** What you should do **
Repeat exactly the opening lines of the records, ending with the line that contains "(hb : (m : ℝ) * (2".
==== Excerpted data
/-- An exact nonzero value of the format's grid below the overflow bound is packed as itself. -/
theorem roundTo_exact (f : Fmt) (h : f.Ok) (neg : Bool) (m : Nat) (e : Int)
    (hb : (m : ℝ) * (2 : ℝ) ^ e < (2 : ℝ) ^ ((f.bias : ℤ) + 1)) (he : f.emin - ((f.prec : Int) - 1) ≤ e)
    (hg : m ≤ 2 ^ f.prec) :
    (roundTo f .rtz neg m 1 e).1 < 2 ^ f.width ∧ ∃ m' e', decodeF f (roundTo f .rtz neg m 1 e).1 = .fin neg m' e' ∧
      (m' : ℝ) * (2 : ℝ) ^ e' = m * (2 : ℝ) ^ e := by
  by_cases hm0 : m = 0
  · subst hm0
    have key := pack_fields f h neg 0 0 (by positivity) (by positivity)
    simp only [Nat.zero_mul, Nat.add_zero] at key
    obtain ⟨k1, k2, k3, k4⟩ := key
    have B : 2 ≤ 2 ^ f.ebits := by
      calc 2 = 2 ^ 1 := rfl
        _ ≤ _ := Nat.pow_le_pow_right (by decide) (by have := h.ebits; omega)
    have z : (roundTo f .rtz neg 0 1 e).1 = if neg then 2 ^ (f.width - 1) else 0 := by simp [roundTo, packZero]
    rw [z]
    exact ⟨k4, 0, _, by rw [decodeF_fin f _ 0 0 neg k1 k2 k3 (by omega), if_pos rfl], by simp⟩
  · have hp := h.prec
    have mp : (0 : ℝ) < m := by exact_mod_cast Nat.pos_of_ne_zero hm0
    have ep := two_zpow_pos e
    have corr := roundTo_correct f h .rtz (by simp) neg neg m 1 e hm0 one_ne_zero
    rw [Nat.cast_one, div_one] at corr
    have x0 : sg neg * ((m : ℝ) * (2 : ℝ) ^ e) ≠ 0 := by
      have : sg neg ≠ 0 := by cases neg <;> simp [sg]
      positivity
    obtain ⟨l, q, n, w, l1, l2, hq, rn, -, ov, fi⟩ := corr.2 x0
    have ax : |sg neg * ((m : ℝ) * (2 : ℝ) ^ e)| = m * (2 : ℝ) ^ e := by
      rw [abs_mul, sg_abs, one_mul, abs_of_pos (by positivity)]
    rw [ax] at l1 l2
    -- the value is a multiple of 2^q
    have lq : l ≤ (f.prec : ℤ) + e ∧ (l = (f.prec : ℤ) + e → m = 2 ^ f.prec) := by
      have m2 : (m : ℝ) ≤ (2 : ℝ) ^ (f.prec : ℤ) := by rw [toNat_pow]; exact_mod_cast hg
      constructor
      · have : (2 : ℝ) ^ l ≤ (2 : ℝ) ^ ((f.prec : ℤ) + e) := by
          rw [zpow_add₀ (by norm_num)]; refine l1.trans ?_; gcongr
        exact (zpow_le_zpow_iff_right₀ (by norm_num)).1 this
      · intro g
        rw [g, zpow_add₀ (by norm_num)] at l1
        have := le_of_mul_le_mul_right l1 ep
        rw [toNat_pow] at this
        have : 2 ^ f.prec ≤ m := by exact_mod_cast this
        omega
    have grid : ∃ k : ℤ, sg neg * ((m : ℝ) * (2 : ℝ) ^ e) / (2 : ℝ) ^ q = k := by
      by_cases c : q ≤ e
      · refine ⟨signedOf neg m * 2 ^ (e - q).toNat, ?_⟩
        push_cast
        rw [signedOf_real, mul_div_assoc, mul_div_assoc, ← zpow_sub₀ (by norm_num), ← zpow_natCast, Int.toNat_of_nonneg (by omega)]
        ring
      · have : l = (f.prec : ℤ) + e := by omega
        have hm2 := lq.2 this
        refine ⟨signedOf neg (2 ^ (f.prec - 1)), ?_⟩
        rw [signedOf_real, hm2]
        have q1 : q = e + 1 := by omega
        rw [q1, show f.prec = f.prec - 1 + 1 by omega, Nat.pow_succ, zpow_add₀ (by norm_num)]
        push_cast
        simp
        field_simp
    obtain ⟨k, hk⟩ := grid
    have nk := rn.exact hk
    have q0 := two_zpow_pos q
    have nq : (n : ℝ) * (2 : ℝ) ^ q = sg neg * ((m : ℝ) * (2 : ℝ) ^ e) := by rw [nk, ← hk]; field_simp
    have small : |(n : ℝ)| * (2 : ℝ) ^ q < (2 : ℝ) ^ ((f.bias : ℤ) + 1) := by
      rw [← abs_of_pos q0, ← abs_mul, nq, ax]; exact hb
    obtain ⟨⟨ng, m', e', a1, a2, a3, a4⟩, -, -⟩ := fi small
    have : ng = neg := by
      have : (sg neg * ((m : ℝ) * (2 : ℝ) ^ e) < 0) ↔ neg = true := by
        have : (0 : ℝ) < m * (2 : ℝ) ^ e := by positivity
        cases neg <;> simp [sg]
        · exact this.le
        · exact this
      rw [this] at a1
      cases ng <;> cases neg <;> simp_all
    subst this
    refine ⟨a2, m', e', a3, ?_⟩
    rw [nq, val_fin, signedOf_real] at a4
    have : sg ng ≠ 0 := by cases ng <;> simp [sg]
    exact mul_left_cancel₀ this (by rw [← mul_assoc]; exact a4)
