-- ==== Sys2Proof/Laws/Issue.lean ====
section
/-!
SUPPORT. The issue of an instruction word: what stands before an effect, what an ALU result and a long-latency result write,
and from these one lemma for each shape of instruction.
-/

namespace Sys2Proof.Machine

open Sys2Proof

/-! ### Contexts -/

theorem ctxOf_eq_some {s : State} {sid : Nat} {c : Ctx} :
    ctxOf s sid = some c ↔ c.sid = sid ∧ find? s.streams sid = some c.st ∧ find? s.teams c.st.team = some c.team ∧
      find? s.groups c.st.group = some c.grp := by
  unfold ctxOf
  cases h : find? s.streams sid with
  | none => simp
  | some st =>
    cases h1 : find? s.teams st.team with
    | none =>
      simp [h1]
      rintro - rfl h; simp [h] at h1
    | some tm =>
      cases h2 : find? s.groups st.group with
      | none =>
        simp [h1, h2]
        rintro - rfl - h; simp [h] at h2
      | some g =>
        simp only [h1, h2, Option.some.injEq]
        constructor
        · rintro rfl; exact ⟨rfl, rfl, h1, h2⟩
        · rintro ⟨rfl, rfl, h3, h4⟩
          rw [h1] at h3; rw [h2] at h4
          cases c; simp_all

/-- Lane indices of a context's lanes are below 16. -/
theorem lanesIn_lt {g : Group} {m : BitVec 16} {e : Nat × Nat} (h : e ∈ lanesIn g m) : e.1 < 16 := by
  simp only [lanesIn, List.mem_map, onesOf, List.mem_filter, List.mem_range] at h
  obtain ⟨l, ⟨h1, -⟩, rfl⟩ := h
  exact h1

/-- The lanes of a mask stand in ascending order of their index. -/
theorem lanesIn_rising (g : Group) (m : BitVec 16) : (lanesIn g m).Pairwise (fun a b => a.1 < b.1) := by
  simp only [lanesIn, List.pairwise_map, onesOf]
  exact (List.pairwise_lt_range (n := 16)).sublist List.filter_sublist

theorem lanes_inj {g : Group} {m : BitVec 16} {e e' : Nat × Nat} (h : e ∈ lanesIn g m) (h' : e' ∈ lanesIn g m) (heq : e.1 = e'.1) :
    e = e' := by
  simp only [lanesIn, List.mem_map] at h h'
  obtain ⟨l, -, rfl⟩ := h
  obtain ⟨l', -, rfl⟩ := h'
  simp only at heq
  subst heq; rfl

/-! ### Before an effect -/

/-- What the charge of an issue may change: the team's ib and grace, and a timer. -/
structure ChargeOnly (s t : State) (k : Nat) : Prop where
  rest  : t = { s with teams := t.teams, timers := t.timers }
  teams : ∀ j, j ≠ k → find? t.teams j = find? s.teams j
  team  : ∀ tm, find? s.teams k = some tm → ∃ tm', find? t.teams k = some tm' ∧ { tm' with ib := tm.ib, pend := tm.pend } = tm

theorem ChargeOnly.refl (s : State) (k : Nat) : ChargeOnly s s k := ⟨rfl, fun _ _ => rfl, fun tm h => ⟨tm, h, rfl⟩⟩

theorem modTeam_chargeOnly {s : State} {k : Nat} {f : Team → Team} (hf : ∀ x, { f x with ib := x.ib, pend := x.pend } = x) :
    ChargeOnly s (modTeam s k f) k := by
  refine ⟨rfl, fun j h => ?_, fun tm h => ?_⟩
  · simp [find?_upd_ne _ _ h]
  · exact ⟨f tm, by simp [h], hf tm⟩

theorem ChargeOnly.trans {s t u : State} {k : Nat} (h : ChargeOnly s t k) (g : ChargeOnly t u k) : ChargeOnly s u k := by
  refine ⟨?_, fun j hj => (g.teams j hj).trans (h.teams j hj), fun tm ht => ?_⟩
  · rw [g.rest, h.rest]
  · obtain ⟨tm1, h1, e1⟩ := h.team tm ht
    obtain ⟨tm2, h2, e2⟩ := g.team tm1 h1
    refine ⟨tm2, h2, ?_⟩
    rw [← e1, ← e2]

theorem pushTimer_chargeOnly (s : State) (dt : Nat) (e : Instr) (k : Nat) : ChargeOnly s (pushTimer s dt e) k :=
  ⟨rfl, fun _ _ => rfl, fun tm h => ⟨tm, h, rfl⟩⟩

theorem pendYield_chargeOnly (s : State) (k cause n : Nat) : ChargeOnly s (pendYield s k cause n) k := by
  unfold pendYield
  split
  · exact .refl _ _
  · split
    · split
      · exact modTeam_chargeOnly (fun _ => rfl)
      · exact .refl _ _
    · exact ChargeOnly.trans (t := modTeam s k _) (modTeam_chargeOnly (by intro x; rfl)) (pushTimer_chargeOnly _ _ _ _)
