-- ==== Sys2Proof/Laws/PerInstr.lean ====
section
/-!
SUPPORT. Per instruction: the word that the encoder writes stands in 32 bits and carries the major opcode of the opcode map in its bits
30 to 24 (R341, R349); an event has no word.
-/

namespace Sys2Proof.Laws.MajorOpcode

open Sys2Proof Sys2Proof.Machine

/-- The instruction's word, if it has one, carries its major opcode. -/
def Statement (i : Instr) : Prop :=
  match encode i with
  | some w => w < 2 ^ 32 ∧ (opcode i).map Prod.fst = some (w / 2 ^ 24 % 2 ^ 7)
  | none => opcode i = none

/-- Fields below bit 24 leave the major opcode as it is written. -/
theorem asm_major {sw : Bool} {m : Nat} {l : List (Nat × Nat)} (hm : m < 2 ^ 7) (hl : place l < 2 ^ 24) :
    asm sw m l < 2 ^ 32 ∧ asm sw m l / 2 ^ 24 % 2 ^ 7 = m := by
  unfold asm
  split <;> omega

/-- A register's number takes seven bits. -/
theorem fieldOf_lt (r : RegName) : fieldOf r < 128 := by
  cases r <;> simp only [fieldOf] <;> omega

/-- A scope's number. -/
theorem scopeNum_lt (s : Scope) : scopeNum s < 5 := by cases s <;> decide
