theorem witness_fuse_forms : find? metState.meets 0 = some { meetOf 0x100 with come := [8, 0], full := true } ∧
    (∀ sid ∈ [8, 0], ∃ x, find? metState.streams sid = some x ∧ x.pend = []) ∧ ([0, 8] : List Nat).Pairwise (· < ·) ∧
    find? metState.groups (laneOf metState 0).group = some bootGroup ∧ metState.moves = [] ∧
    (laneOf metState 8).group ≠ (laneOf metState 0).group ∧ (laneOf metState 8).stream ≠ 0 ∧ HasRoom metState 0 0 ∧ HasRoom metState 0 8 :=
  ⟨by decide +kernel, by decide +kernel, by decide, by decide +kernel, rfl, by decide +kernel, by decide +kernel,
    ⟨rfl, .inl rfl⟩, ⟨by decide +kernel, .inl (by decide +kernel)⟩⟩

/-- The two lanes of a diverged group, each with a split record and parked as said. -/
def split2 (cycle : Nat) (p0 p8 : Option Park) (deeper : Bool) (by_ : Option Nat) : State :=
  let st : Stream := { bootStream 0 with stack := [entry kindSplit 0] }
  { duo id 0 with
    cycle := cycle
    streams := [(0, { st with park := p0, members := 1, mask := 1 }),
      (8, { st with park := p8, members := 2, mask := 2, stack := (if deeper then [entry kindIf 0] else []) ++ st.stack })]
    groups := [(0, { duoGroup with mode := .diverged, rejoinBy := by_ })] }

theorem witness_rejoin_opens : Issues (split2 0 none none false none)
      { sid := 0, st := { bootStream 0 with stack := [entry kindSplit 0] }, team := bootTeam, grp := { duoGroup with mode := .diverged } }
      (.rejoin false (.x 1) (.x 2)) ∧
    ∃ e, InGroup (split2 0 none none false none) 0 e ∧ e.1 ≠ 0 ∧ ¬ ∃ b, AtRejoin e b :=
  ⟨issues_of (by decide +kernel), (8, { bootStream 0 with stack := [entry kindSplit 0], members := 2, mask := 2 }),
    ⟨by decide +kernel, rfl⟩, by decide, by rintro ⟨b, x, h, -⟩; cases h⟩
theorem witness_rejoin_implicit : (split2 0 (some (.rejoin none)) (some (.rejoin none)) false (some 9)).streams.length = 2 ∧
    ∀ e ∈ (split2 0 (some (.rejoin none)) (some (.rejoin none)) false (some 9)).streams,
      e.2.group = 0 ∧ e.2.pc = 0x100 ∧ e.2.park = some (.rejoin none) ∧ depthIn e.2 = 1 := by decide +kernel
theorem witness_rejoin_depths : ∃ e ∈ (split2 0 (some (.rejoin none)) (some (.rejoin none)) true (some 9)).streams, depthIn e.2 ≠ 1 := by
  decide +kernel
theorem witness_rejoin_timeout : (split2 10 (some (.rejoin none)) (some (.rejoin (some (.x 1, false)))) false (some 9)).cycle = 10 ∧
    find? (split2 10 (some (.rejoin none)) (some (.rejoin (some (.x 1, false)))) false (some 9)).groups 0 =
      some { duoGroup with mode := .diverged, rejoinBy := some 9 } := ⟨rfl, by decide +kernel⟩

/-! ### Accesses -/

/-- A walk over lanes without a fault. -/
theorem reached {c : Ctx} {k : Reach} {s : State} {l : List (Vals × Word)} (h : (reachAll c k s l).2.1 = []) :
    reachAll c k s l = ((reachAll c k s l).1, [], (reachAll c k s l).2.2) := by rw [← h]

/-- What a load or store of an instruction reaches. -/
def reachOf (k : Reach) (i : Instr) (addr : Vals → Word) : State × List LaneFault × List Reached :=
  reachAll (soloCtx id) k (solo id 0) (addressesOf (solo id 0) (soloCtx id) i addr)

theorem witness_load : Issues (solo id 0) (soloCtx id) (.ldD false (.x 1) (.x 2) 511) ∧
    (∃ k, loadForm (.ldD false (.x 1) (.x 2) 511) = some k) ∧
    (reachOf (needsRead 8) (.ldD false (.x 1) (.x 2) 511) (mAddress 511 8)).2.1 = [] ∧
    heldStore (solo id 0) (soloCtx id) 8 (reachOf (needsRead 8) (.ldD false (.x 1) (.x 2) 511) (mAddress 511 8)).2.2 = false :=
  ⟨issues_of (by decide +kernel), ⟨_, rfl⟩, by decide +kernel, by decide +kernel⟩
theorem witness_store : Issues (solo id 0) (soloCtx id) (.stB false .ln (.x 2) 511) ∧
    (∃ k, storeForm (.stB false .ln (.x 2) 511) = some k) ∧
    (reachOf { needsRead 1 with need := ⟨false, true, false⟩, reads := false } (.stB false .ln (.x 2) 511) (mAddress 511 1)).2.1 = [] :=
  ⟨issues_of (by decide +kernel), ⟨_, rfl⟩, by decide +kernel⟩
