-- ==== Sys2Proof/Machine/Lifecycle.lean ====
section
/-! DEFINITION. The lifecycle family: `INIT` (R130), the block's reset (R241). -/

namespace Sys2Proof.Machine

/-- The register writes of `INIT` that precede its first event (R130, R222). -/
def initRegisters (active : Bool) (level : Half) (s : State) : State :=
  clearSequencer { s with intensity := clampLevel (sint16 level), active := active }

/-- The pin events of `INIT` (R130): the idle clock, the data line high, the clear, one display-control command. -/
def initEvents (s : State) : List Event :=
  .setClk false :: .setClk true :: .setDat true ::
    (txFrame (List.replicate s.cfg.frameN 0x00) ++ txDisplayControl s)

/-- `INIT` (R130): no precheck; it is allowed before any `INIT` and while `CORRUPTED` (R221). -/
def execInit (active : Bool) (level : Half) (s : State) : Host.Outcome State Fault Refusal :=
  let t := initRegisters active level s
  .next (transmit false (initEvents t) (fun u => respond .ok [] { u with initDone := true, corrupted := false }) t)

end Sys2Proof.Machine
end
========
** Output for this task **
/-- An exact nonzero value of the format's grid below the overflow bound is packed as itself. -/
theorem roundTo_exact (f : Fmt) (h : f.Ok) (neg : Bool) (m : Nat) (e : Int)
    (hb : (m : ℝ) * (2 : ℝ) ^ e < (2 : ℝ) ^ ((f.bias : ℤ) + 1)) (he : f.emin - ((f.prec : Int) - 1) ≤ e)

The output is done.